Dat iets wat we met eigen ogen zien diepe indruk kan maken, blijkt wel uit het voorbeeld van de koningin van Scheba. Aanvankelijk twijfelde ze aan de berichten over Salomo’s ondernemingen en grote wijsheid. Wat overtuigde haar? „Ik stelde geen geloof in hun woorden totdat ik gekomen was opdat ik het met eigen ogen kon zien” (2 Kron. 9:6).

Hoe kun je je kinderen de kans geven Jehovah’s schitterende organisatie „met eigen ogen” te zien? Bijvoorbeeld door het plaatselijke bijkantoor te bezoeken. Mandy en Bethany woonden vroeger wel 1500 kilometer van Bethel vandaan. Toch namen hun ouders de meisjes vaak mee voor een rondleiding. „Eerst dachten we dat Bethel heel stijf was, alleen voor oude mensen. Maar met de rondleidingen kwamen we jonge mensen tegen die hard voor Jehovah werkten en daar plezier in hadden. We zagen dat Jehovah’s organisatie veel groter was dan wat wij uit onze omgeving kenden.

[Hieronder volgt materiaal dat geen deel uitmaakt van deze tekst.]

theorem execTileReloadRequest_keeps {x0 x1} (h : Keeps m i p a s) (ht : (execTileReloadRequest x0 x1 s) = .next t)
    : Keeps m i p a t := by
  obtain rfl := Host.Outcome.next.inj ht
  exact (keeps_ite (State.hostWrite_keeps (State.tileReload_keeps h)) (State.denied_keeps h))

theorem execTileReloadDone_keeps (h : Keeps m i p a s) (ht : (execTileReloadDone s) = .next t) : Keeps m i p a t := by
  obtain rfl := Host.Outcome.next.inj ht
  split
  · rename_i u1 u2
    exact h
  · rename_i u3 u4 u5
    split
    · rename_i u6 u7
      exact h
    · rename_i u8 u9 u10
      have k11 := State.expire_keeps h u10
      extract_lets v12
      refine keeps_ite ?_ ?_
      · refine State.showFrozen_keeps ?_
        refine State.updTile_keeps ?_
        unfold v12
        exact (State.setB_keeps (State.updAcrd_keeps k11))
      · refine State.raise_keeps ?_
        refine State.setB_keeps ?_
        unfold v12
        exact (State.setB_keeps (State.updAcrd_keeps k11))

theorem execTileTimerExpiry_keeps {x0 x1} (h : Keeps m i p a s) (ht : (execTileTimerExpiry x0 x1 s) = .next t)
    : Keeps m i p a t := by
  obtain rfl := Host.Outcome.next.inj ht
  exact (keeps_ite (State.stirTile_keeps (State.updTile_keeps h)) h)

theorem State.freshTiles_keeps (h : Keeps m i p a s) : Keeps m i p a (State.freshTiles s) := by
  unfold State.freshTiles
  extract_lets v1
  have k2 : Keeps m i p a v1 := (State.updAcrd_keeps h)
  clear_value v1
  exact (State.showFrozen_keeps (State.disarm_keeps (State.setB_keeps k2)))

theorem State.line_keeps {x1 x2} (h : Keeps m i p a s) : Keeps m i p a (State.line s x1 x2) := by
  unfold State.line
  split
  · rename_i u1 u2
    exact h
  · rename_i u3 u4 u5
    exact (keeps_ite (State.driveLine_keeps (State.stirTile_keeps h)) h)

theorem execFabricTermChange_keeps {x0 x1} (h : Keeps m i p a s) (ht : (execFabricTermChange x0 x1 s) = .next t)
    : Keeps m i p a t := by
  obtain rfl := Host.Outcome.next.inj ht
  exact (State.line_keeps h)

theorem execFabricGroupShutdown_keeps {x0 x1} (h : Keeps m i p a s)
    (ht : (execFabricGroupShutdown x0 x1 s) = .next t) : Keeps m i p a t := by
  obtain rfl := Host.Outcome.next.inj ht
  exact (State.rstoRefresh_keeps (State.line_keeps h))

theorem execFabricUrgentRequest_keeps {x0 x1} (h : Keeps m i p a s)
    (ht : (execFabricUrgentRequest x0 x1 s) = .next t) : Keeps m i p a t := by
  obtain rfl := Host.Outcome.next.inj ht
  exact (State.line_keeps h)

theorem execFabricFs63Raise_keeps {x0 x1} (h : Keeps m i p a s) (ht : (execFabricFs63Raise x0 x1 s) = .next t)
    : Keeps m i p a t := by
  obtain rfl := Host.Outcome.next.inj ht
  exact (State.line_keeps h)

theorem execFabricGpLevel_keeps {x0 x1} (h : Keeps m i p a s) (ht : (execFabricGpLevel x0 x1 s) = .next t)
    : Keeps m i p a t := by
  obtain rfl := Host.Outcome.next.inj ht
  exact (State.line_keeps h)

theorem execFabricRstoAssert_keeps {x0 x1} (h : Keeps m i p a s) (ht : (execFabricRstoAssert x0 x1 s) = .next t)
    : Keeps m i p a t := by
  obtain rfl := Host.Outcome.next.inj ht
  exact (State.rstoRefresh_keeps (State.line_keeps h))

theorem execFabricSetpointCommand_keeps {x0 x1} (h : Keeps m i p a s)
    (ht : (execFabricSetpointCommand x0 x1 s) = .next t) : Keeps m i p a t := by
  obtain rfl := Host.Outcome.next.inj ht
  exact (State.line_keeps h)

theorem execFabricEventRaise_keeps {x0 x1} (h : Keeps m i p a s) (ht : (execFabricEventRaise x0 x1 s) = .next t)
    : Keeps m i p a t := by
  obtain rfl := Host.Outcome.next.inj ht
  exact (State.line_keeps h)

theorem execFabricSnapshotRequest_keeps {x0} (h : Keeps m i p a s)
    (ht : (execFabricSnapshotRequest x0 s) = .next t) : Keeps m i p a t := by
  obtain rfl := Host.Outcome.next.inj ht
  exact (State.line_keeps h)

theorem State.clearConfig_keeps (h : Keeps m i p a s) : Keeps m i p a (State.clearConfig s) := by
  unfold State.clearConfig
  refine keeps_foldl (fun w2 x3 k4 => ?_) ?_
  · extract_lets v5
    exact (State.setReg_keeps k4)
  · exact h

theorem State.newConfig_keeps {x1} (h : Keeps m false p a s) : Keeps m false p a (State.newConfig s x1) := by
  unfold State.newConfig
  extract_lets v1 v2
  have k3 : Keeps m false p a v1 := (State.loadRegs_keeps (State.clearConfig_keeps h))
  clear_value v1
  have k4 : Keeps m false p a v2 := (State.updAcrd_keepsI k3)
  clear_value v2
  exact (State.setB_keeps (State.applyParams_keeps (State.loadPeriod_keeps k4)))

theorem State.deferLoops_keeps {x0} (h : Keeps m i p a s) : Keeps m i p a (State.deferLoops x0 s) := by
  unfold State.deferLoops
  extract_lets v1
  have k2 : Keeps m i p a v1 := (keeps_foldl (fun _ _ g3 => (State.updLoop_keeps g3)) h)
  clear_value v1
  refine keeps_foldl (fun w5 x6 k7 => ?_) ?_
  · extract_lets v8
    exact (keeps_ite k7 (State.updLoop_keeps (State.setReg_keeps k7)))
  · exact k2
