theorem State.toTargets_keeps {x1 x2} (h : Keeps m i p a s) : Keeps m i p a (State.toTargets s x1 x2) := by
  unfold State.toTargets
  exact (keeps_foldl (fun _ _ g1 => (State.sendAcked_keeps g1)) h)

theorem State.cancelAll_keeps {x1 x2} (h : Keeps m i p a s) : Keeps m i p a (State.cancelAll s x1 x2) := by
  unfold State.cancelAll
  exact (State.switchDrop_keeps (State.toTargets_keeps h))

theorem State.tryGo_keeps (h : Keeps m i p a s) : Keeps m i p a (State.tryGo s) := by
  unfold State.tryGo
  exact (keeps_ite (State.disarm_keeps (State.takeGo_keeps (State.toTargets_keeps h))) h)

theorem State.switchArmAll_keeps (h : Keeps m i p a s) : Keeps m i p a (State.switchArmAll s) := by
  unfold State.switchArmAll
  extract_lets v1 v2 v3 v4 v5 v6 v7 v8
  have k9 : Keeps m i p a v5 := (State.switchAccept_keeps h)
  clear_value v5
  have k10 : Keeps m i p a v7 := (State.updLink_keeps k9)
  clear_value v7
  have k11 : Keeps m i p a v8 := (State.toTargets_keeps k10)
  clear_value v8
  exact (keeps_ite (keeps_ite (State.setF_keeps h) (State.switchDrop_keeps h)) (State.tryGo_keeps (State.arm_keeps
      k11)))

theorem State.switchCancelAll_keeps (h : Keeps m i p a s) : Keeps m i p a (State.switchCancelAll s) := by
  unfold State.switchCancelAll
  exact (keeps_ite (State.cancelAll_keeps h) h)

theorem State.switchCommand_keeps {x1} (h : Keeps m i p a s) : Keeps m i p a (State.switchCommand s x1) := by
  unfold State.switchCommand
  extract_lets v1
  have k2 : Keeps m i p a v1 := (State.clearSent_keeps h)
  clear_value v1
  exact (keeps_ite k2 (keeps_ite (State.switchArmAll_keeps k2) (keeps_ite (State.switchCancelAll_keeps k2) k2)))

theorem State.sendCommand_keeps {x1 x2} (h : Keeps m i p a s) : Keeps m i p a (State.sendCommand s x1 x2) := by
  unfold State.sendCommand
  exact (State.sendAcked_keeps h)

theorem State.cascNext_keeps (h : Keeps m i p a s) : Keeps m i p a (State.cascNext s) := by
  unfold State.cascNext
  extract_lets v1 v2 v3 v4 v5
  have k6 : Keeps m i p a v2 := (State.disarm_keeps h)
  clear_value v2
  have k7 : Keeps m i p a v3 := (State.updLink_keeps k6)
  clear_value v3
  have k8 : Keeps m i p a v5 := (State.updLink_keeps k6)
  clear_value v5
  split
  · rename_i u9 u10 u11 u12
    extract_lets v13
    have k14 : Keeps m i p a v13 := (State.updLink_keeps h)
    clear_value v13
    exact (State.arm_keeps (State.sendCommand_keeps k14))
  · rename_i u15 u16
    exact (keeps_ite (keeps_ite (State.seqPowerDown_keeps k7) k7) (keeps_foldl (fun _ _ g17 =>
        (State.sendCommand_keeps g17)) k8))

theorem State.cascAck_keeps {x1} (h : Keeps m i p a s) : Keeps m i p a (State.cascAck s x1) := by
  unfold State.cascAck
  extract_lets v1
  have k2 : Keeps m i p a v1 := (State.updLink_keeps h)
  clear_value v1
  exact (keeps_ite (keeps_ite (State.cascNext_keeps k2) k2) h)

theorem State.cascStart_keeps {x1} (h : Keeps m i p a s) : Keeps m i p a (State.cascStart s x1) := by
  unfold State.cascStart
  extract_lets v1 v2 v3
  exact (State.cascNext_keeps (State.updLink_keeps h))

theorem State.powerRequest_keeps {x1 x2} (h : Keeps m i false a s)
    : Keeps m i false a (State.powerRequest s x1 x2) := by
  unfold State.powerRequest
  extract_lets v1
  have k2 : Keeps m i false a v1 := (State.clearSent_keeps h)
  clear_value v1
  exact (keeps_ite (State.cascStart_keeps (State.powerEnter_keeps k2)) (State.powerCommand_keeps k2))

theorem State.txDone_keeps {x1 x2 x3} (h : Keeps m i p a s) : Keeps m i p a (State.txDone s x1 x2 x3) := by
  unfold State.txDone
  extract_lets v1
  have k2 : Keeps m i p a v1 := (State.setF_keeps (State.setB_keeps (State.setB_keeps h)))
  clear_value v1
  exact (keeps_foldl (fun _ _ g3 => (State.setReg_keeps g3)) k2)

Elk bezoek aan Bethel was een geestelijke oppepper.” Dat Mandy en Bethany Gods organisatie van dichtbij zagen, motiveerde hen om te gaan pionieren. Ze mochten later zelfs tijdelijk op Bethel dienen.

Er is nog een manier om Jehovah’s organisatie te ’zien’, een manier die in de tijd van Israël niet bestond. We kunnen met ons gezin kijken naar dvd’s over diverse kenmerken van Gods organisatie, zoals Jehovah’s Getuigen — Georganiseerd om het goede nieuws te prediken, Onze gehele gemeenschap van broeders, Tot de einden der aarde en Verenigd door Goddelijk onderwijs. Als we het harde werk zien van Bethelieten, hulpverleners bij rampen, zendelingen en broeders die congressen organiseren, krijgen we zeker meer waardering voor de wereldwijde broederschap.

Je eigen gemeente speelt een belangrijke rol in de prediking en de ondersteuning van broeders en zusters in je omgeving. Maar sta met je gezin ook geregeld stil bij ’de hele gemeenschap van broeders in de wereld’. Dat zal jou en je gezin helpen „vast in het geloof” te blijven in het besef dat je redenen hebt voor vreugde (1 Petr. 5:9).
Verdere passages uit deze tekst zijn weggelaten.